### SUPPLIED MATERIAL
/-- CQ_HEAD_DOORBELL (R313): a head between the present one, exclusive, and cq_tail, inclusive, of an ENABLED or ERROR queue
releases the slots before it; another is ignored. -/
def execCqHeadDoorbell (fn index value : Nat) (s : State) : Res := whileUp s <|
  doorbell fn index s fun q p s =>
    let v := value % 65536
    let n := cqEntries p
    let s := wakeEvent (recordInput 2 0 false (toLe 2 q ++ toLe 2 v ++ zeros 4) s)
    let d := (v + n - p.cqHead) % n
    if (p.qstate = .enabled || p.qstate = .error) && v < n && 1 ≤ d && d ≤ (p.cqTail + n - p.cqHead) % n then
      modQp q (fun p => { p with cqHead := v }) s
    else ignoreDoorbell q s

/-! Fetch and admission. -/

/-- SQ_ENTRY_FETCH (R314): the entry at the head, as the fetch returned it; the head moves past it. -/
def execSqEntryFetch (qp : Nat) (entry : Bytes) (s : State) : Res := whileUp s <|
  let p := qpOf s qp
  if p.qstate != .enabled || p.deleting || p.sqHead == p.sqTail then .next s
  else
    let e := slice entry 0 64
    .next (modQp qp (fun p => { p with
      sqHead := (p.sqHead + 1) % sqEntries p
      fetched := p.fetched ++ [{ slot := p.sqHead, entry := e, since := s.aon.uptime }] })
      (recordInput 3 0 false (toLe 2 qp ++ toLe 2 p.sqHead ++ zeros 4 ++ e) s))

/-- COMMAND_ADMISSION (R31, R319, R364): the queue that the engine's choice falls on is admitted; another waits its turn. -/
def execCommandAdmission (qp : Nat) (s : State) : Res := whileUp s <|
  .next (if admits s && nextQueue s == some qp then admitHead qp s else s)

/-- ADMISSION_WAIT_END (R319): a head that waits at admission is tried again. -/
def execAdmissionWaitEnd (qp : Nat) (s : State) : Res := whileUp s <|
  let p := qpOf s qp
  .next (if admits s && p.qstate == .enabled && !p.deleting && p.wait && !queueBlocked s qp && !p.fetched.isEmpty
    then admitHead qp s else s)

/-! Completions. -/

/-- COMPLETION_DRAIN (R57, R318): completions leave staging, oldest first, while the queue has room. -/
def execCompletionDrain (qp : Nat) (s : State) : Res := whileUp s <| .next (checkDelete qp (drainCq qp s))

/-- A queue enters ERROR or TIMED_OUT: its QUEUE_ERROR bit sets and function 0's entry 0 is sent (R310). -/
def queueError (q : Nat) (s : State) : State :=
  sendMsi 0 0 (s.onHif fun h => { h with qError := setPut h.qError q true })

### PROMPT
Gather up the lines containing the word "sqHead" from these records and copy them.

### WRITTEN RESPONSE
  if p.qstate != .enabled || p.deleting || p.sqHead == p.sqTail then .next s
      sqHead := (p.sqHead + 1) % sqEntries p
      fetched := p.fetched ++ [{ slot := p.sqHead, entry := e, since := s.aon.uptime }] })
      (recordInput 3 0 false (toLe 2 qp ++ toLe 2 p.sqHead ++ zeros 4 ++ e) s))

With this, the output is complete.